◆ **Aim of the task**:
Begin with the line that holds "(∀ c, best = some c → home". Write out every line from there to the end of the listing below, word for word.

-- Opening Marker --

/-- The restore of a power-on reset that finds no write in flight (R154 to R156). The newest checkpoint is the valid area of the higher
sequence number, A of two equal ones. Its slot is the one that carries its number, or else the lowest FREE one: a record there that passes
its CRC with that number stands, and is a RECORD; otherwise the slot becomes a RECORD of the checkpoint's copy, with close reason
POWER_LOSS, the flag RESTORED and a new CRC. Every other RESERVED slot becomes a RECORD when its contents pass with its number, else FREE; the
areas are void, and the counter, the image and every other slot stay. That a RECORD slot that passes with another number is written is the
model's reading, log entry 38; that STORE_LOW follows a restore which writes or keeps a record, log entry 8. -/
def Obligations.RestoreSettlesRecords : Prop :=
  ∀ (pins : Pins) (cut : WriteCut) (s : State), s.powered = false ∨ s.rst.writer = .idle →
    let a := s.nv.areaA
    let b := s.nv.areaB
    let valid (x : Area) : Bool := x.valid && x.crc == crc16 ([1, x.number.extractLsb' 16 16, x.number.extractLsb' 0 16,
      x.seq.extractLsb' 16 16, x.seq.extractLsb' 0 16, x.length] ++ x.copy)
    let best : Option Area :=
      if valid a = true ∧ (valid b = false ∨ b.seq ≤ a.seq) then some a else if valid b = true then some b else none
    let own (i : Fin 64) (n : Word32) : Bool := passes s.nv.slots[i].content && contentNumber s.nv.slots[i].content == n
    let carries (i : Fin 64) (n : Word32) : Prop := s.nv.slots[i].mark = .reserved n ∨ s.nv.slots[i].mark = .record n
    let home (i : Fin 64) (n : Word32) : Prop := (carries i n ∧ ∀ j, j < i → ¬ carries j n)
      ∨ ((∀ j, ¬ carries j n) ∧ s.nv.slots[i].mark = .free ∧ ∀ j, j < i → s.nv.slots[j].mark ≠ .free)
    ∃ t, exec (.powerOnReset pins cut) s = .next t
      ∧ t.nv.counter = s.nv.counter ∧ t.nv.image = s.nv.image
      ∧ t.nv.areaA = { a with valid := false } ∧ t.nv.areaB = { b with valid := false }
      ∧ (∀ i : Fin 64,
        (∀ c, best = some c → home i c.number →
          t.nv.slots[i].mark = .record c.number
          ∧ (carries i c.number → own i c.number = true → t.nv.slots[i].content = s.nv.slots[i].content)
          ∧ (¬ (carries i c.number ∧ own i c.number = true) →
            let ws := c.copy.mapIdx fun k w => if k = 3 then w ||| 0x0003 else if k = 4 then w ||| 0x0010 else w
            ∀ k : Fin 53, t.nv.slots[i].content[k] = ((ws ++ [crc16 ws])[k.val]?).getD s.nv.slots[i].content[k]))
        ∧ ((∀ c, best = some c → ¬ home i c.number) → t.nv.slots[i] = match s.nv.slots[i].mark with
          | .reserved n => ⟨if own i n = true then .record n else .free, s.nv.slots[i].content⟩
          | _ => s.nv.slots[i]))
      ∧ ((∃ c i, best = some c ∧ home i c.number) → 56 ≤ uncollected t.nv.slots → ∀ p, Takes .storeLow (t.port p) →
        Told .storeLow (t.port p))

-- Closing Marker --

◆ **Result of the exercise**:
        (∀ c, best = some c → home i c.number →
          t.nv.slots[i].mark = .record c.number
          ∧ (carries i c.number → own i c.number = true → t.nv.slots[i].content = s.nv.slots[i].content)
          ∧ (¬ (carries i c.number ∧ own i c.number = true) →
            let ws := c.copy.mapIdx fun k w => if k = 3 then w ||| 0x0003 else if k = 4 then w ||| 0x0010 else w
            ∀ k : Fin 53, t.nv.slots[i].content[k] = ((ws ++ [crc16 ws])[k.val]?).getD s.nv.slots[i].content[k]))
        ∧ ((∀ c, best = some c → ¬ home i c.number) → t.nv.slots[i] = match s.nv.slots[i].mark with
          | .reserved n => ⟨if own i n = true then .record n else .free, s.nv.slots[i].content⟩
          | _ => s.nv.slots[i]))
      ∧ ((∃ c i, best = some c ∧ home i c.number) → 56 ≤ uncollected t.nv.slots → ∀ p, Takes .storeLow (t.port p) →
        Told .storeLow (t.port p))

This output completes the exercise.